After running this script i got the output file for somatic cnv like this: 1 18921041 19198941 3 gain AAB 81.846 1 71007971 75160955 3 gain AAB 6.00045 1 78641024 84202811 3 gain AAB 10.0454 1 93278631 99740911 3 gain AAB 32.4437 1 100292566 108136556 3 gain AAB 56.9157 1 185296350 187641778 3 gain AAB 3.25507 1 190097632 198859138 3 gain - -1 1 220025096 220134605 1 loss A -1 1 227016028 227081001 3 gain AAB 68.6832 2 38783 45827 3 gain - -1 2 31963042 32433806 1 loss A 100 2 49017438 51029206 3 gain AAB 28.0357

Second way

using config file-only including pileup files:

[general] BedGraphOutput=TRUE chrLenFile = /path/hg38.fa.fai window = 0 ploidy = 2 outputDir = /path/pileup-basedresults bedtools = /usr/bin/bedtools samtools = /usr/bin/samtools forceGCcontentNormalization = 1 contaminationAdjustment=TRUE

sex=XY

breakPointType=4 chrFiles =path/genome-file-chr maxThreads=10 gemMappabilityFile = path/out100m2_hg38.gem

noisyData=TRUE printNA=FALSE sambamba = path/./sambamba readCountThreshold=50

[sample]

mateFile = /path/CaGB_10_T.pileup.gz inputFormat = pileup mateOrientation = FR

[control]

mateFile = path/CaGB_10_N.pileup.gz inputFormat = pileup mateOrientation = FR

[BAF] SNPfile =path/dbSNP151.hg38-commonSNP_minFreq5Perc_with_CHR.vcf.gz minimalCoveragePerPosition = 5 shiftInQuality = 33

[target]

captureRegions = /EXOME-SEQ/TruSeq_exome_targeted_regions.hg19.bed

captureRegions = path/final-overlapping-removed-sorted.bed

output_file: again only 7 columns 1 27621445 29279653 1 loss A -1 1 77631847 77926905 1 loss A 47.3996 1 91642882 93079408 1 loss A 100 1 96777544 99709210 3 gain AAB 27.2263 1 173500937 174241659 1 loss A 11.0234 1 219915358 220147732 1 loss A 17.95 2 31531343 32388914 1 loss A -1 2 36378249 36555753 3 gain AAB 53.6888 2 38689775 38882527 1 loss A -1 2 46816758 48733146 1 loss A -1 2 54143223 54850294 3 gain AAB 24.374 2 60756240 62502550 1 loss A -1 2 62502552 69962188 2 neutral AA -1 2 69996591 70297189 1 loss A -1

only 7 columns are displayed i am not getting status column whether its germline or somatic.
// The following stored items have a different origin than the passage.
/-- Every unprivileged instruction is built from operations a tolerant relation allows. -/
theorem Tolerant.hasBody (h : Tolerant R) : ∀ i : Instr, isPrivileged i = false → HasBody R i := by
  have same : ∀ f : Sr, SameSystem f f := fun f => ⟨rfl, rfl, rfl, rfl⟩
  intro i hi
  cases i with
  | oriToSr => cases hi
  | andiToSr => cases hi
  | eoriToSr => cases hi
  | moveToSr ea => cases hi
  | moveToUsp y => cases hi
  | moveFromUsp y => cases hi
  | reset => cases hi
  | stop => cases hi
  | rte => cases hi
  | oriToCcr => exact ⟨_, fun _ => rfl, .ccrImm h _⟩
  | andiToCcr => exact ⟨_, fun _ => rfl, .ccrImm h _⟩
  | eoriToCcr => exact ⟨_, fun _ => rfl, .ccrImm h _⟩
  | ori sz ea => exact ⟨_, fun _ => rfl, .aluImm h _ _ _ fun _ _ _ _ => ⟨rfl, rfl, rfl, rfl⟩⟩
  | andi sz ea => exact ⟨_, fun _ => rfl, .aluImm h _ _ _ fun _ _ _ _ => ⟨rfl, rfl, rfl, rfl⟩⟩
  | eori sz ea => exact ⟨_, fun _ => rfl, .aluImm h _ _ _ fun _ _ _ _ => ⟨rfl, rfl, rfl, rfl⟩⟩
  | subi sz ea => exact ⟨_, fun _ => rfl, .aluImm h _ _ _ fun _ _ _ _ => ⟨rfl, rfl, rfl, rfl⟩⟩
  | addi sz ea => exact ⟨_, fun _ => rfl, .aluImm h _ _ _ fun _ _ _ _ => ⟨rfl, rfl, rfl, rfl⟩⟩
  | cmpi sz ea => exact ⟨_, fun _ => rfl, .bind h (.fetchImm h _) fun _ => .bind h (.readEa h _ _) fun _ =>
      .updateSr h fun _ => ⟨rfl, rfl, rfl, rfl⟩⟩
  | btst ea => exact ⟨_, fun _ => rfl, .bitStatic h _ _⟩
  | bchg ea => exact ⟨_, fun _ => rfl, .bitStatic h _ _⟩
  | bclr ea => exact ⟨_, fun _ => rfl, .bitStatic h _ _⟩
  | bset ea => exact ⟨_, fun _ => rfl, .bitStatic h _ _⟩
  | btstDn x ea => exact ⟨_, fun _ => rfl, .bitDynamic h _ _ _⟩
  | bchgDn x ea => exact ⟨_, fun _ => rfl, .bitDynamic h _ _ _⟩
  | bclrDn x ea => exact ⟨_, fun _ => rfl, .bitDynamic h _ _ _⟩
  | bsetDn x ea => exact ⟨_, fun _ => rfl, .bitDynamic h _ _ _⟩
  | movep m x y =>
    refine ⟨_, fun _ => rfl, .bind h (.fetch16 h) fun _ => .bind h (.readA h _) fun _ => ?_⟩
    cases m with
    | wordFromMem => exact .bind h (.readMem h .b _) fun _ => .bind h (.readMem h .b _) fun _ => .writeD h _ .w _
    | longFromMem =>
      exact .bind h (.readMem h .b _) fun _ => .bind h (.readMem h .b _) fun _ =>
        .bind h (.readMem h .b _) fun _ => .bind h (.readMem h .b _) fun _ => .writeD h _ .l _
    | wordToMem => exact .bind h (.readD h _ .l) fun _ => .bind h (.writeMem h .b _ _) fun _ => .writeMem h .b _ _
    | longToMem =>
      exact .bind h (.readD h _ .l) fun _ => .bind h (.writeMem h .b _ _) fun _ =>
        .bind h (.writeMem h .b _ _) fun _ => .bind h (.writeMem h .b _ _) fun _ => .writeMem h .b _ _
  | move sz src dst => exact ⟨_, fun _ => rfl, .bind h (.readEa h _ _) fun _ => .bind h (.resolve h _ _) fun _ =>
      .bind h (.locWrite h _ _ _) fun _ => .updateSr h fun _ => ⟨rfl, rfl, rfl, rfl⟩⟩
  | movea sz src r => exact ⟨_, fun _ => rfl, .bind h (.readAddrSource h _ _) fun _ => .writeA h _ _⟩
  | negx sz ea => exact ⟨_, fun _ => rfl, .modifyEa h _ _ fun _ _ => ⟨rfl, rfl, rfl, rfl⟩⟩
  | moveFromSr ea => exact ⟨_, fun _ => rfl, .bind h (.resolve h _ _) fun _ => .bind h (.readSr h) fun _ =>
      .locWrite h _ .w _⟩
  | chk x ea => exact ⟨_, fun _ => rfl, .bind h (.readEa h _ _) fun _ => .bind h (.readD h _ .w) fun _ =>
      .bind h (.drawBit h) fun _ => .bind h (.drawBit h) fun _ => .bind h (.drawBit h) fun _ =>
      .bind h (.updateSr h fun _ => ⟨rfl, rfl, rfl, rfl⟩) fun _ =>
        .ite (.bind h (.updateSr h fun _ => ⟨rfl, rfl, rfl, rfl⟩) fun _ => .raise h _)
          (.ite (.bind h (.updateSr h fun _ => ⟨rfl, rfl, rfl, rfl⟩) fun _ => .raise h _)
            (.bind h (.drawBit h) fun _ => .updateSr h fun _ => ⟨rfl, rfl, rfl, rfl⟩))⟩
  | lea x ea => exact ⟨_, fun _ => rfl, .bind h (.addressOf h _) fun _ => .writeA h _ _⟩
  | clr sz ea => exact ⟨_, fun _ => rfl, .bind h (.resolve h _ _) fun _ => .bind h (.locWrite h _ _ _) fun _ =>
      .updateSr h fun _ => ⟨rfl, rfl, rfl, rfl⟩⟩
  | neg sz ea => exact ⟨_, fun _ => rfl, .modifyEa h _ _ fun _ _ => ⟨rfl, rfl, rfl, rfl⟩⟩
  | moveToCcr ea => exact ⟨_, fun _ => rfl, .bind h (.readEa h _ _) fun _ => .writeCcr h _⟩
  | notEa sz ea => exact ⟨_, fun _ => rfl, .modifyEa h _ _ fun _ _ => ⟨rfl, rfl, rfl, rfl⟩⟩
  | nbcd ea => exact ⟨_, fun _ => rfl, .bind h (.resolve h _ _) fun _ => .bind h (.locRead h _ _) fun _ =>
      .bind h (.readSr h) fun _ => .bcdFinish h _ _⟩
  | swap y => exact ⟨_, fun _ => rfl, .bind h (.readD h _ .l) fun _ => .bind h (.writeD h _ .l _) fun _ =>
      .updateSr h fun _ => ⟨rfl, rfl, rfl, rfl⟩⟩
  | pea ea => exact ⟨_, fun _ => rfl, .bind h (.addressOf h _) fun _ => .push h .l _⟩
  | extDn sz y =>
    cases sz with
    | w => exact ⟨_, fun _ => rfl, .bind h (.readD h _ .b) fun _ => .bind h (.writeD h _ .w _) fun _ =>
        .updateSr h fun _ => ⟨rfl, rfl, rfl, rfl⟩⟩
    | l => exact ⟨_, fun _ => rfl, .bind h (.readD h _ .w) fun _ => .bind h (.writeD h _ .l _) fun _ =>
        .updateSr h fun _ => ⟨rfl, rfl, rfl, rfl⟩⟩
  | movemToMem sz ea =>
    refine ⟨_, fun _ => rfl, .bind h (.fetch16 h) fun mask => ?_⟩
    have hr : ∀ ea, Exec.Always R (Machine.addressOf ea >>= Machine.storeListed sz.toSize (movemList mask)) :=
      fun ea => .bind h (.addressOf h ea) fun _ => .storeListed h _ _ _
    cases ea with
    | predec r => exact .bind h (.readA h _) fun _ => .bind h (.storeListedDown h _ _ _) fun _ => .writeA h _ _
    | _ => exact hr _
  | movemToReg sz ea =>
    refine ⟨_, fun _ => rfl, .bind h (.fetch16 h) fun mask => ?_⟩
    have hr : ∀ ea, Exec.Always R (do
        let a ← Machine.addressOf ea
        let _ ← Machine.loadListed sz.toSize (movemList mask) a
        return ()) :=
      fun ea => .bind h (.addressOf h ea) fun _ => .bind h (.loadListed h _ _ _) fun _ => .pure h _
    cases ea with
    | postinc r => exact .bind h (.readA h _) fun _ => .bind h (.loadListed h _ _ _) fun _ => .writeA h _ _
    | _ => exact hr _
  | tst sz ea => exact ⟨_, fun _ => rfl, .bind h (.readEa h _ _) fun _ => .updateSr h fun _ => ⟨rfl, rfl, rfl, rfl⟩⟩
  | tas ea => exact ⟨_, fun _ => rfl, .modifyEa h _ _ fun _ _ => ⟨rfl, rfl, rfl, rfl⟩⟩
  | illegal => exact ⟨_, fun _ => rfl, .raise h _⟩
  | trap v => exact ⟨_, fun _ => rfl, .raise h _⟩
  | link y => exact ⟨_, fun _ => rfl, .bind h (.fetch16 h) fun _ => .bind h (.readA h _) fun _ =>
      .bind h (.writeA h _ _) fun _ => .bind h (.readA h _) fun _ => .bind h (.writeMem h .l _ _) fun _ =>
      .bind h (.writeA h _ _) fun _ => .bind h (.readA h _) fun _ => .writeA h _ _⟩
  | unlk y => exact ⟨_, fun _ => rfl, .bind h (.readA h _) fun _ => .bind h (.writeA h _ _) fun _ =>
      .bind h (.readMem h .l _) fun _ => .bind h (.writeA h _ _) fun _ => .writeA h _ _⟩
  | nop => exact ⟨_, fun _ => rfl, .pure h _⟩
  | rts => exact ⟨_, fun _ => rfl, .bind h (.pop h .l) fun _ => .jumpTo h _⟩
  | trapv => exact ⟨_, fun _ => rfl, .bind h (.readSr h) fun _ => .ite (.raise h _) (.pure h _)⟩
  | rtr => exact ⟨_, fun _ => rfl, .bind h (.pop h .w) fun _ => .bind h (.writeCcr h _) fun _ =>
      .bind h (.pop h .l) fun _ => .jumpTo h _⟩
  | jsr ea => exact ⟨_, fun _ => rfl, .bind h (.addressOf h _) fun _ => .bind h (.reading h _) fun _ =>
      .bind h (.push h .l _) fun _ => .jumpTo h _⟩
  | jmp ea => exact ⟨_, fun _ => rfl, .bind h (.addressOf h _) fun _ => .jumpTo h _⟩
  | addq q sz ea => exact ⟨_, fun _ => rfl, .quickOp h _ _ _ _ _ fun _ _ _ _ => ⟨rfl, rfl, rfl, rfl⟩⟩
  | subq q sz ea => exact ⟨_, fun _ => rfl, .quickOp h _ _ _ _ _ fun _ _ _ _ => ⟨rfl, rfl, rfl, rfl⟩⟩
  | scc c ea => exact ⟨_, fun _ => rfl, .bind h (.resolve h _ _) fun _ => .bind h (.readSr h) fun _ =>
      .locWrite h _ .b _⟩
  | dbcc c y => exact ⟨_, fun _ => rfl, .bind h (.fetch16 h) fun _ => .bind h (.readSr h) fun _ =>
      .ite (.pure h _) (.bind h (.readD h _ .w) fun _ => .bind h (.writeD h _ .w _) fun _ =>
        .ite (.bind h (.branchTarget h _) fun _ => .jumpTo h _) (.pure h _))⟩
  | bra k => exact ⟨_, fun _ => rfl, .bind h (.branchDisp h _) fun _ => .bind h (.branchTarget h _) fun _ =>
      .jumpTo h _⟩
  | bsr k => exact ⟨_, fun _ => rfl, .bind h (.branchDisp h _) fun _ => .bind h (.reading h _) fun _ =>
      .bind h (.push h .l _) fun _ => .bind h (.branchTarget h _) fun _ => .jumpTo h _⟩
  | bcc c k => exact ⟨_, fun _ => rfl, .bind h (.branchDisp h _) fun _ => .bind h (.branchTarget h _) fun _ =>
      .bind h (.readSr h) fun _ => .ite (.jumpTo h _) (.pure h _)⟩
  | moveq x k => exact ⟨_, fun _ => rfl, .bind h (.writeD h _ .l _) fun _ =>
      .updateSr h fun _ => ⟨rfl, rfl, rfl, rfl⟩⟩
  | orToDn sz x ea => exact ⟨_, fun _ => rfl, .aluToDn h _ _ _ _ fun _ _ _ _ => ⟨rfl, rfl, rfl, rfl⟩⟩
  | andToDn sz x ea => exact ⟨_, fun _ => rfl, .aluToDn h _ _ _ _ fun _ _ _ _ => ⟨rfl, rfl, rfl, rfl⟩⟩
  | addToDn sz x ea => exact ⟨_, fun _ => rfl, .aluToDn h _ _ _ _ fun _ _ _ _ => ⟨rfl, rfl, rfl, rfl⟩⟩
  | subToDn sz x ea => exact ⟨_, fun _ => rfl, .aluToDn h _ _ _ _ fun _ _ _ _ => ⟨rfl, rfl, rfl, rfl⟩⟩
  | orToEa sz x ea => exact ⟨_, fun _ => rfl, .aluToEa h _ _ _ _ fun _ _ _ _ => ⟨rfl, rfl, rfl, rfl⟩⟩
  | andToEa sz x ea => exact ⟨_, fun _ => rfl, .aluToEa h _ _ _ _ fun _ _ _ _ => ⟨rfl, rfl, rfl, rfl⟩⟩
  | addToEa sz x ea => exact ⟨_, fun _ => rfl, .aluToEa h _ _ _ _ fun _ _ _ _ => ⟨rfl, rfl, rfl, rfl⟩⟩
  | subToEa sz x ea => exact ⟨_, fun _ => rfl, .aluToEa h _ _ _ _ fun _ _ _ _ => ⟨rfl, rfl, rfl, rfl⟩⟩
  | eor sz x ea => exact ⟨_, fun _ => rfl, .aluToEa h _ _ _ _ fun _ _ _ _ => ⟨rfl, rfl, rfl, rfl⟩⟩
  | divu x ea => exact ⟨_, fun _ => rfl, .bind h (.readEa h _ _) fun _ => .bind h (.readD h _ .l) fun _ =>
      .ite (.divideByZero h) (.ite (.divideOverflow h) (.divideResult h _ _ _))⟩
  | divs x ea => exact ⟨_, fun _ => rfl, .bind h (.readEa h _ _) fun _ => .bind h (.readD h _ .l) fun _ =>
      .ite (.divideByZero h) (.ite (.divideOverflow h) (.divideResult h _ _ _))⟩
  | mulu x ea => exact ⟨_, fun _ => rfl, .bind h (.readEa h _ _) fun _ => .bind h (.readD h _ .w) fun _ =>
      .bind h (.writeD h _ .l _) fun _ => .updateSr h fun _ => ⟨rfl, rfl, rfl, rfl⟩⟩
  | muls x ea => exact ⟨_, fun _ => rfl, .bind h (.readEa h _ _) fun _ => .bind h (.readD h _ .w) fun _ =>
      .bind h (.writeD h _ .l _) fun _ => .updateSr h fun _ => ⟨rfl, rfl, rfl, rfl⟩⟩
  | sbcd m x y => exact ⟨_, fun _ => rfl, .bind h (.extendedOperands h _ _ _ _) fun (_, _, _) =>
      .bind h (.readSr h) fun _ => .bcdFinish h _ _⟩
  | abcd m x y => exact ⟨_, fun _ => rfl, .bind h (.extendedOperands h _ _ _ _) fun (_, _, _) =>
      .bind h (.readSr h) fun _ => .bcdFinish h _ _⟩
  | suba sz x ea => exact ⟨_, fun _ => rfl, .bind h (.readAddrSource h _ _) fun _ => .bind h (.readA h _) fun _ =>
      .writeA h _ _⟩
  | adda sz x ea => exact ⟨_, fun _ => rfl, .bind h (.readAddrSource h _ _) fun _ => .bind h (.readA h _) fun _ =>
      .writeA h _ _⟩
  | subx m sz x y => exact ⟨_, fun _ => rfl, .extendedOp h _ _ _ _ _ fun _ _ _ _ => ⟨rfl, rfl, rfl, rfl⟩⟩
  | addx m sz x y => exact ⟨_, fun _ => rfl, .extendedOp h _ _ _ _ _ fun _ _ _ _ => ⟨rfl, rfl, rfl, rfl⟩⟩
  | lineA d => exact ⟨_, fun _ => rfl, .raise h _⟩
  | lineF d => exact ⟨_, fun _ => rfl, .raise h _⟩
  | cmp sz x ea => exact ⟨_, fun _ => rfl, .bind h (.readEa h _ _) fun _ => .bind h (.readD h _ _) fun _ =>
      .updateSr h fun _ => ⟨rfl, rfl, rfl, rfl⟩⟩
  | cmpa sz x ea => exact ⟨_, fun _ => rfl, .bind h (.readAddrSource h _ _) fun _ => .bind h (.readA h _) fun _ =>
      .updateSr h fun _ => ⟨rfl, rfl, rfl, rfl⟩⟩
  | cmpm sz x y => exact ⟨_, fun _ => rfl, .bind h (.readEa h _ _) fun _ => .bind h (.readEa h _ _) fun _ =>
      .updateSr h fun _ => ⟨rfl, rfl, rfl, rfl⟩⟩
  | exgDxDy x y => exact ⟨_, fun _ => rfl, .bind h (.readD h _ .l) fun _ => .bind h (.readD h _ .l) fun _ =>
      .bind h (.writeD h _ .l _) fun _ => .writeD h _ .l _⟩
  | exgAxAy x y => exact ⟨_, fun _ => rfl, .bind h (.readA h _) fun _ => .bind h (.readA h _) fun _ =>
      .bind h (.writeA h _ _) fun _ => .writeA h _ _⟩
  | exgDxAy x y => exact ⟨_, fun _ => rfl, .bind h (.readD h _ .l) fun _ => .bind h (.readA h _) fun _ =>
      .bind h (.writeD h _ .l _) fun _ => .writeA h _ _⟩
  | asrReg c sz y => exact ⟨_, fun _ => rfl, .shiftReg h _ _ _ _⟩
  | aslReg c sz y => exact ⟨_, fun _ => rfl, .shiftReg h _ _ _ _⟩
  | lsrReg c sz y => exact ⟨_, fun _ => rfl, .shiftReg h _ _ _ _⟩
  | lslReg c sz y => exact ⟨_, fun _ => rfl, .shiftReg h _ _ _ _⟩
  | roxrReg c sz y => exact ⟨_, fun _ => rfl, .shiftReg h _ _ _ _⟩
  | roxlReg c sz y => exact ⟨_, fun _ => rfl, .shiftReg h _ _ _ _⟩
  | rorReg c sz y => exact ⟨_, fun _ => rfl, .shiftReg h _ _ _ _⟩
  | rolReg c sz y => exact ⟨_, fun _ => rfl, .shiftReg h _ _ _ _⟩
  | asrMem ea => exact ⟨_, fun _ => rfl, .shiftMem h _ _⟩
  | aslMem ea => exact ⟨_, fun _ => rfl, .shiftMem h _ _⟩
  | lsrMem ea => exact ⟨_, fun _ => rfl, .shiftMem h _ _⟩
  | lslMem ea => exact ⟨_, fun _ => rfl, .shiftMem h _ _⟩
  | roxrMem ea => exact ⟨_, fun _ => rfl, .shiftMem h _ _⟩
  | roxlMem ea => exact ⟨_, fun _ => rfl, .shiftMem h _ _⟩
  | rorMem ea => exact ⟨_, fun _ => rfl, .shiftMem h _ _⟩
  | rolMem ea => exact ⟨_, fun _ => rfl, .shiftMem h _ _⟩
I want to acquire somatic alterations excluding germline .Additionally , i have overlapped these files with dgv database germline variants in order to remove the germline ones but i am getting good match for almost every region. So i am not sure whether these cnv is somatic or germline .how can i be sure that the cnvs in this file are somatic please suggest how can i acquire that column.